• _ASSIGNED TASK_
Retype, word for word, every line of the records below starting at the one that contains "none => s.branchInterval b" and ending at the one that contains "def State.standInCharge (s"; include both of those lines and nothing more.
= Beginning of Section =
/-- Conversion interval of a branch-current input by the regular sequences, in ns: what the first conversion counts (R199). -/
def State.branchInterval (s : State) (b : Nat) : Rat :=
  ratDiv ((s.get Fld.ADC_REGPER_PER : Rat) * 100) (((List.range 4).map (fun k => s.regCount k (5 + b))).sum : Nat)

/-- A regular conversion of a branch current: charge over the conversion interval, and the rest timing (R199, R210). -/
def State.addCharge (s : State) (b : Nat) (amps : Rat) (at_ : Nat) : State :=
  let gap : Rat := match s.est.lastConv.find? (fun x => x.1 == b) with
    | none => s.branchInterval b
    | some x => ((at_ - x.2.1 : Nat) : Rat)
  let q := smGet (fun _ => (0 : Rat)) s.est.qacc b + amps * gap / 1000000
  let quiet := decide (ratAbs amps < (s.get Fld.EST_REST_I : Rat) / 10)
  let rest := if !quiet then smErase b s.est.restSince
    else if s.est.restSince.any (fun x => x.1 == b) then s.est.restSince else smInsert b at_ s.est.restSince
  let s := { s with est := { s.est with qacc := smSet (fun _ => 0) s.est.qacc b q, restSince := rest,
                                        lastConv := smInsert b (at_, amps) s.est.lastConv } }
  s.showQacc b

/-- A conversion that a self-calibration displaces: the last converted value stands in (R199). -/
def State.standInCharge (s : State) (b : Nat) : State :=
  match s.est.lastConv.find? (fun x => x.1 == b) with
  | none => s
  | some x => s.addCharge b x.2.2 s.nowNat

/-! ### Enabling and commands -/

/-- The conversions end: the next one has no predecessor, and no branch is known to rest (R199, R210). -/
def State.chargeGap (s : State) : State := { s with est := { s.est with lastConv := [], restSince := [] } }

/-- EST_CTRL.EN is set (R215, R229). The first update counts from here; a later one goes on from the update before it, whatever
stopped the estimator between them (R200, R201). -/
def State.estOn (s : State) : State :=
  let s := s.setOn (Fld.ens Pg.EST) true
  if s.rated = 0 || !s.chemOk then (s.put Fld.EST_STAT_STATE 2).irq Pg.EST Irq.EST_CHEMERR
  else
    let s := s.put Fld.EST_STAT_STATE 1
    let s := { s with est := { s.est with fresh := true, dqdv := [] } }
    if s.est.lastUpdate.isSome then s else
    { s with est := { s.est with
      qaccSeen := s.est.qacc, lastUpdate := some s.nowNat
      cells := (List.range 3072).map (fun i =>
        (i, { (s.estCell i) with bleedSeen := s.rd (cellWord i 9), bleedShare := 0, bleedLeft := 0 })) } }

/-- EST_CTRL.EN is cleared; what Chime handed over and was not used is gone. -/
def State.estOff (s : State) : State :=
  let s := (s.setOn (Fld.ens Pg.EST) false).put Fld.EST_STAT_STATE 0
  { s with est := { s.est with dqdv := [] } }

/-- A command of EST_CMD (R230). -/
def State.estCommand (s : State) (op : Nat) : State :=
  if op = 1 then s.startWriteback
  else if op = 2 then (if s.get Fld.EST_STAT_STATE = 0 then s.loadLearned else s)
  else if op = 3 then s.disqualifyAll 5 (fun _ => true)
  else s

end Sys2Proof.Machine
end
= End of Section =
= Beginning of Section =
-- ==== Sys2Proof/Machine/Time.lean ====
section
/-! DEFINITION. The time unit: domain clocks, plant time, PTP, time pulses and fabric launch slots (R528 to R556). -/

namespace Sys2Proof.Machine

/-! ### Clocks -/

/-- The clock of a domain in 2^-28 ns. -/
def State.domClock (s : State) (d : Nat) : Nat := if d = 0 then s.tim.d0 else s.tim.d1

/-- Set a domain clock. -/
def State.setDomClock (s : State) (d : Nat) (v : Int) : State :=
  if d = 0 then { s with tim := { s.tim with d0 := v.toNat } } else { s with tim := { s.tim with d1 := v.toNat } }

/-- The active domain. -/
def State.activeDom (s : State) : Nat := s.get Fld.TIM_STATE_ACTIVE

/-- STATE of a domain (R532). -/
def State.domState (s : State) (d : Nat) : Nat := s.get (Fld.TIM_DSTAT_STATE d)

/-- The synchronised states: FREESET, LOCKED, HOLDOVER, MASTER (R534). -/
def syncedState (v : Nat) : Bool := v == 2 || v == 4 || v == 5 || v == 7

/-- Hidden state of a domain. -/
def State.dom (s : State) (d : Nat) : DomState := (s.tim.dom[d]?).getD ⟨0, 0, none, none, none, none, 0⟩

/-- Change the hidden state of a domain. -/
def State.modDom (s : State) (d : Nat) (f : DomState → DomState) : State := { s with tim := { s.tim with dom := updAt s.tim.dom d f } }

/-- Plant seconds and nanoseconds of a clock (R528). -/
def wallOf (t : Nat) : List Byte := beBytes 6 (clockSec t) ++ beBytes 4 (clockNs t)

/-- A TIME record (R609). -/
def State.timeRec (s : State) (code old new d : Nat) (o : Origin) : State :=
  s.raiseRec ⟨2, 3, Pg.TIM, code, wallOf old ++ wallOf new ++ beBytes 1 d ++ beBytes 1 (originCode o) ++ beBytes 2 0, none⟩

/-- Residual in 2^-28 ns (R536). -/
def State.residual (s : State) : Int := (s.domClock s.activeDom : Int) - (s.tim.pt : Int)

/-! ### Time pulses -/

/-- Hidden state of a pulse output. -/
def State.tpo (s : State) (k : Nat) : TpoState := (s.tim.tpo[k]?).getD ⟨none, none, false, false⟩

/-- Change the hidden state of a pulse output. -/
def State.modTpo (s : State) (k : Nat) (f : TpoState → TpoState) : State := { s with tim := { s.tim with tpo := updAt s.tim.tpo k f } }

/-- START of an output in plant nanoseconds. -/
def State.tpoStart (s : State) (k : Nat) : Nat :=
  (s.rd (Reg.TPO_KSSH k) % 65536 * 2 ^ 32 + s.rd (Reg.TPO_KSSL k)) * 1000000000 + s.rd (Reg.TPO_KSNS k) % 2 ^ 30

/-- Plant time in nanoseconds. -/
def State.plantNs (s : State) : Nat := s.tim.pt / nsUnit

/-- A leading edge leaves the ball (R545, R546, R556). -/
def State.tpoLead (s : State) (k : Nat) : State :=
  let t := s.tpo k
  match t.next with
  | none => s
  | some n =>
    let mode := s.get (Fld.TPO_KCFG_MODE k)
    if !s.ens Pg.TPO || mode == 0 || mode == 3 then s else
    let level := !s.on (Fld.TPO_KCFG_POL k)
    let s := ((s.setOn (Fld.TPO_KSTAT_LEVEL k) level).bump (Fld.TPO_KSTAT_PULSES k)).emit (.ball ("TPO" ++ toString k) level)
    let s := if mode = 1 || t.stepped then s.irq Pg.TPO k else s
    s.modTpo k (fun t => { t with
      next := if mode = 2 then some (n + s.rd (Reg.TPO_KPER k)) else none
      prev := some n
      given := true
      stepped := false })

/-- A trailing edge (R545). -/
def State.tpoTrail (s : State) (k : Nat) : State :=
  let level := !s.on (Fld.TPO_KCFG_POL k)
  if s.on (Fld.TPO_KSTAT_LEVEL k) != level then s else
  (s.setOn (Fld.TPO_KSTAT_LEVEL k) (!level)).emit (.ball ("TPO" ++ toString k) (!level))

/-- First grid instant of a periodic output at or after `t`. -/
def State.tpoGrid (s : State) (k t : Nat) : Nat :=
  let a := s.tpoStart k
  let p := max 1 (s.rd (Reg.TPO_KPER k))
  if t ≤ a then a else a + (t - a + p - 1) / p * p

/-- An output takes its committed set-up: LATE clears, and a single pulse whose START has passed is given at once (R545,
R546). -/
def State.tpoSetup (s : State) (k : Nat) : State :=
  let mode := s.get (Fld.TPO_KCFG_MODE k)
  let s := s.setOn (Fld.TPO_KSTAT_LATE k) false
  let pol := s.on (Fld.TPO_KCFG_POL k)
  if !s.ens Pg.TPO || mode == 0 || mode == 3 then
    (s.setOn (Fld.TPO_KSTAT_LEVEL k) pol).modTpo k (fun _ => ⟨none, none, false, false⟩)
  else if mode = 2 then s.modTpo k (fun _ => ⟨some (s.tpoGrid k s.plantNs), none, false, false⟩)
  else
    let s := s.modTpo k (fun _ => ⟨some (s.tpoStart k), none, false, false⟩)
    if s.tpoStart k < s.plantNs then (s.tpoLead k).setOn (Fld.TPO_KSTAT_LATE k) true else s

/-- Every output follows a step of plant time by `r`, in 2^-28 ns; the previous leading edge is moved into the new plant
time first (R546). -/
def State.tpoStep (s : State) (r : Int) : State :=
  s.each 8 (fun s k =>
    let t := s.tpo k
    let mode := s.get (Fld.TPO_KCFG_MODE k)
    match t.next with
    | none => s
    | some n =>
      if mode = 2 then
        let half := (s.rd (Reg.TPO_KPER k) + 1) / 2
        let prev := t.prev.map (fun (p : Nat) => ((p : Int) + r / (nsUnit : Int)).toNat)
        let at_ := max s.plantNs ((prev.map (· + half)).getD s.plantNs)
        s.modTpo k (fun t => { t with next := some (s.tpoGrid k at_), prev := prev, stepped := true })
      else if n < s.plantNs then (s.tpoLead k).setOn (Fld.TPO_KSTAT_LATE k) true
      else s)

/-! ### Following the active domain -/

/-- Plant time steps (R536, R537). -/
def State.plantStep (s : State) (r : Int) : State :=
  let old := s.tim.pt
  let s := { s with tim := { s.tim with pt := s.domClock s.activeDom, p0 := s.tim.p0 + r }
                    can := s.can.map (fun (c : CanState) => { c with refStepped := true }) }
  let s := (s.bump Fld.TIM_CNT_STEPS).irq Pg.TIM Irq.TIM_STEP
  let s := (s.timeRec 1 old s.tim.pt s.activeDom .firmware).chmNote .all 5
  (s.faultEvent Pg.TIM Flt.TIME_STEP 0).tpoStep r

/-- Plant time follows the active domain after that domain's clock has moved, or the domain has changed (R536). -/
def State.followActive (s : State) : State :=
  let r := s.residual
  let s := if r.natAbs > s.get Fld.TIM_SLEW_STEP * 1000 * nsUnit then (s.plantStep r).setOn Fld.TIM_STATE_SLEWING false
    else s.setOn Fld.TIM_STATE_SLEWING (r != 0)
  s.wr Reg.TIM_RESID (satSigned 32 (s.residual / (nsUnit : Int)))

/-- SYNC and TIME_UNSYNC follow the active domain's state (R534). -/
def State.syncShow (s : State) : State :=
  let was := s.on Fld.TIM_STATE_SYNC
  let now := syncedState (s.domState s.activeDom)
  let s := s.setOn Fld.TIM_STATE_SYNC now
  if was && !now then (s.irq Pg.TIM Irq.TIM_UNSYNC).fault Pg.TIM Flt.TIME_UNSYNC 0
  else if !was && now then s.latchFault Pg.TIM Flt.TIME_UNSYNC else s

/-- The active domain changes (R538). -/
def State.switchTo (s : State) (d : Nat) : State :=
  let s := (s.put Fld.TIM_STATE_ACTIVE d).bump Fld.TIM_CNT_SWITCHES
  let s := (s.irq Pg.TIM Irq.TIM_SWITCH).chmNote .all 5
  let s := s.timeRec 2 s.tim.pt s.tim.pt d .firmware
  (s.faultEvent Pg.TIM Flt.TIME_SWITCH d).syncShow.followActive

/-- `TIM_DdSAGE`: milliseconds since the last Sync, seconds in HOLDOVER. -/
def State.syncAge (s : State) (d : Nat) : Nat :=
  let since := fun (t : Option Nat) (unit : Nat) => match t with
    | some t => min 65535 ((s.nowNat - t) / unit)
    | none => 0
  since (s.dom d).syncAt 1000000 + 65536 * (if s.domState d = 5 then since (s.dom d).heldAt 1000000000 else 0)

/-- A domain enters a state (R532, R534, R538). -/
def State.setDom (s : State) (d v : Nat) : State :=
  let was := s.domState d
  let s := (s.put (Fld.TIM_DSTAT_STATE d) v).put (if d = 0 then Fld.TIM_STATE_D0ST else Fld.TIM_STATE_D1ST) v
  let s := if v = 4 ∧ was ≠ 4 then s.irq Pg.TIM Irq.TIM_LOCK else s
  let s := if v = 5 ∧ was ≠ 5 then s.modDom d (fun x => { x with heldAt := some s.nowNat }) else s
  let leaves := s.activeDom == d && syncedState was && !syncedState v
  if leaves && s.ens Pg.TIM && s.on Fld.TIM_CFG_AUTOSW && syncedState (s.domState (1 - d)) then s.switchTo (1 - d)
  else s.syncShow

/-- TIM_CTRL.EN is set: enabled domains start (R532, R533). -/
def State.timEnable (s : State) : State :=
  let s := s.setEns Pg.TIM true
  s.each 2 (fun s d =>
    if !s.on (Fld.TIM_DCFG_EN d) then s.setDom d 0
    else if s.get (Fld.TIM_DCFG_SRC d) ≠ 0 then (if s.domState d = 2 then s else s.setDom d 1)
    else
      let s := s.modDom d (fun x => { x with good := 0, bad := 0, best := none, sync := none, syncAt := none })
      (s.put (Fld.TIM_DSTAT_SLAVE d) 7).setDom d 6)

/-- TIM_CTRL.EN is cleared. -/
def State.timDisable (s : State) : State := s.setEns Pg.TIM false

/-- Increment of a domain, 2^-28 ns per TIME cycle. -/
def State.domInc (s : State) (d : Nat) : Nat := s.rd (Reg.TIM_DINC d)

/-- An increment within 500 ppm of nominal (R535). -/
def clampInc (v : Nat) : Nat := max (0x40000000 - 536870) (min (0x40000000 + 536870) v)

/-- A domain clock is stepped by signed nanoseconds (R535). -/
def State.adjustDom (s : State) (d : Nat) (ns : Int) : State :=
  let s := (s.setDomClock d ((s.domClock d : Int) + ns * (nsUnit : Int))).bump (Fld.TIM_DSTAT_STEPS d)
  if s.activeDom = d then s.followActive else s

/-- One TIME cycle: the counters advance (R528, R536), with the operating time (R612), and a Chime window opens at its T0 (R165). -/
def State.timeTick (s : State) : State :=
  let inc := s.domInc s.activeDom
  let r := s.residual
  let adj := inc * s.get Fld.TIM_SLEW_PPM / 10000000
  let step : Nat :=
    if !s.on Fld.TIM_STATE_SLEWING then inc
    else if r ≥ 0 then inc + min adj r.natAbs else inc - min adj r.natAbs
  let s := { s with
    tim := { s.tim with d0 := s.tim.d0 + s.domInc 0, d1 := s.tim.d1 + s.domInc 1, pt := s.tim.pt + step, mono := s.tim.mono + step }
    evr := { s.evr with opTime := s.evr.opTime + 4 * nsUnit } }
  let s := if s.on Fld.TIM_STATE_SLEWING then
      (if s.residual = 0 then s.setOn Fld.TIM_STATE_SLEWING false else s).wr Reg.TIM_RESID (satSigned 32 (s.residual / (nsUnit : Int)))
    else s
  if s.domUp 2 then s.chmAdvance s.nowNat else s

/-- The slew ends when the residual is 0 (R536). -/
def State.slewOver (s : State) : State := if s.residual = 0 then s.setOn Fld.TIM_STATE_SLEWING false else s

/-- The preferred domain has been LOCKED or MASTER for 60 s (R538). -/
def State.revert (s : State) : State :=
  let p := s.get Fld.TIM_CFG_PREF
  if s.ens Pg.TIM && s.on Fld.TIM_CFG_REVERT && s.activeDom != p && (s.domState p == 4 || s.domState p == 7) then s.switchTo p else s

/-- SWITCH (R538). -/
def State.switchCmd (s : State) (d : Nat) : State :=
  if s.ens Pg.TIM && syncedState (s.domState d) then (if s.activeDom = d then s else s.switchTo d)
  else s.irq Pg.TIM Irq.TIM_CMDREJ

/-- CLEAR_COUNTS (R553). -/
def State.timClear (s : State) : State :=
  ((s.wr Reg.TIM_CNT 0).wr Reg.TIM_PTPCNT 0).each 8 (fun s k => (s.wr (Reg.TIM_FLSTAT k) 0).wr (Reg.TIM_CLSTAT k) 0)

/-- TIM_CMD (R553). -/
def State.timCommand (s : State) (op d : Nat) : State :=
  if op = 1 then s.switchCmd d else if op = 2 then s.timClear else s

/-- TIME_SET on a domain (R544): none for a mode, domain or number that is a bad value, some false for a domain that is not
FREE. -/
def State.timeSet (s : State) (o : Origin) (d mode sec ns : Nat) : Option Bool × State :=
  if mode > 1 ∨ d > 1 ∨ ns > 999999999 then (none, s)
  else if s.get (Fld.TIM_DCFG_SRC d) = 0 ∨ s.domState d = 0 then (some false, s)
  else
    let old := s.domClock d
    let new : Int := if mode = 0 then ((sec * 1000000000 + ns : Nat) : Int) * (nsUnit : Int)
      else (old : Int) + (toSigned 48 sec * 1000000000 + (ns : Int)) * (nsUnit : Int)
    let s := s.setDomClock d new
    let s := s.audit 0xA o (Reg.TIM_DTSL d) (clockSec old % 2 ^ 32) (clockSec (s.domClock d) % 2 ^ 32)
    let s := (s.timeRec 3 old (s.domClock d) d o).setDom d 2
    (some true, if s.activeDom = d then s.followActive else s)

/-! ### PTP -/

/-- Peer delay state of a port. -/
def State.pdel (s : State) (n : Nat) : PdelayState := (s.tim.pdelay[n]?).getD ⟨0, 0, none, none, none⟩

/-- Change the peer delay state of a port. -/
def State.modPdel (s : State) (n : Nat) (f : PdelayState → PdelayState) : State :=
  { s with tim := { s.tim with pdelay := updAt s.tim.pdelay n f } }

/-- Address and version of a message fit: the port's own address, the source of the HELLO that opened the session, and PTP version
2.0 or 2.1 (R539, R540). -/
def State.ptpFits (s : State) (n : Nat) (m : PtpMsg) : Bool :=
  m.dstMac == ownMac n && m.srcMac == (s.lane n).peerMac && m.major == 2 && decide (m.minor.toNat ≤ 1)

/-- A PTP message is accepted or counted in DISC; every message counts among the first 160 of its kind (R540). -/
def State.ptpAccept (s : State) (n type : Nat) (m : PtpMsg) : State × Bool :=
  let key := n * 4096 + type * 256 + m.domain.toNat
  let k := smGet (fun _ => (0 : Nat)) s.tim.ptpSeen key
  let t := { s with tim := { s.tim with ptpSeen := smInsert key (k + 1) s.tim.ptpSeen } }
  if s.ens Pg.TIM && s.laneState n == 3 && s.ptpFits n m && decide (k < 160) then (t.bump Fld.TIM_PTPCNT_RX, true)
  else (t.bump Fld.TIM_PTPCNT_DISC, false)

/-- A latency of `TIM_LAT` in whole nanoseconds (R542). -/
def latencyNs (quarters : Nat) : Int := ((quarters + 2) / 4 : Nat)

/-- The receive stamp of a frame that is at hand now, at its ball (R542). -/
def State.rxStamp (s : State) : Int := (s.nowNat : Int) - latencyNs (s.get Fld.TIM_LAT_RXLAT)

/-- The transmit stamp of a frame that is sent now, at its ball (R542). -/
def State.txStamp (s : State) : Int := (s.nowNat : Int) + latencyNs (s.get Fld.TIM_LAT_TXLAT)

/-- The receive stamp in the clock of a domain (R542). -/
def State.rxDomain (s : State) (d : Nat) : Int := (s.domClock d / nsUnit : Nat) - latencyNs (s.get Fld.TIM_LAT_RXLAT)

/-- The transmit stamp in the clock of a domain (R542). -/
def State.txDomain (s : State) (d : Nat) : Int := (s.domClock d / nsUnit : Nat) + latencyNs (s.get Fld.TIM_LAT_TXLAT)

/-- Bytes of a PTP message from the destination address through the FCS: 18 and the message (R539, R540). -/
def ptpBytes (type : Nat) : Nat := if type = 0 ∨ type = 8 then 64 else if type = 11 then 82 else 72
= End of Section =
• _ANSWER TO THE PROBLEM_
    | none => s.branchInterval b
    | some x => ((at_ - x.2.1 : Nat) : Rat)
  let q := smGet (fun _ => (0 : Rat)) s.est.qacc b + amps * gap / 1000000
  let quiet := decide (ratAbs amps < (s.get Fld.EST_REST_I : Rat) / 10)
  let rest := if !quiet then smErase b s.est.restSince
    else if s.est.restSince.any (fun x => x.1 == b) then s.est.restSince else smInsert b at_ s.est.restSince
  let s := { s with est := { s.est with qacc := smSet (fun _ => 0) s.est.qacc b q, restSince := rest,
                                        lastConv := smInsert b (at_, amps) s.est.lastConv } }
  s.showQacc b

/-- A conversion that a self-calibration displaces: the last converted value stands in (R199). -/
def State.standInCharge (s : State) (b : Nat) : State :=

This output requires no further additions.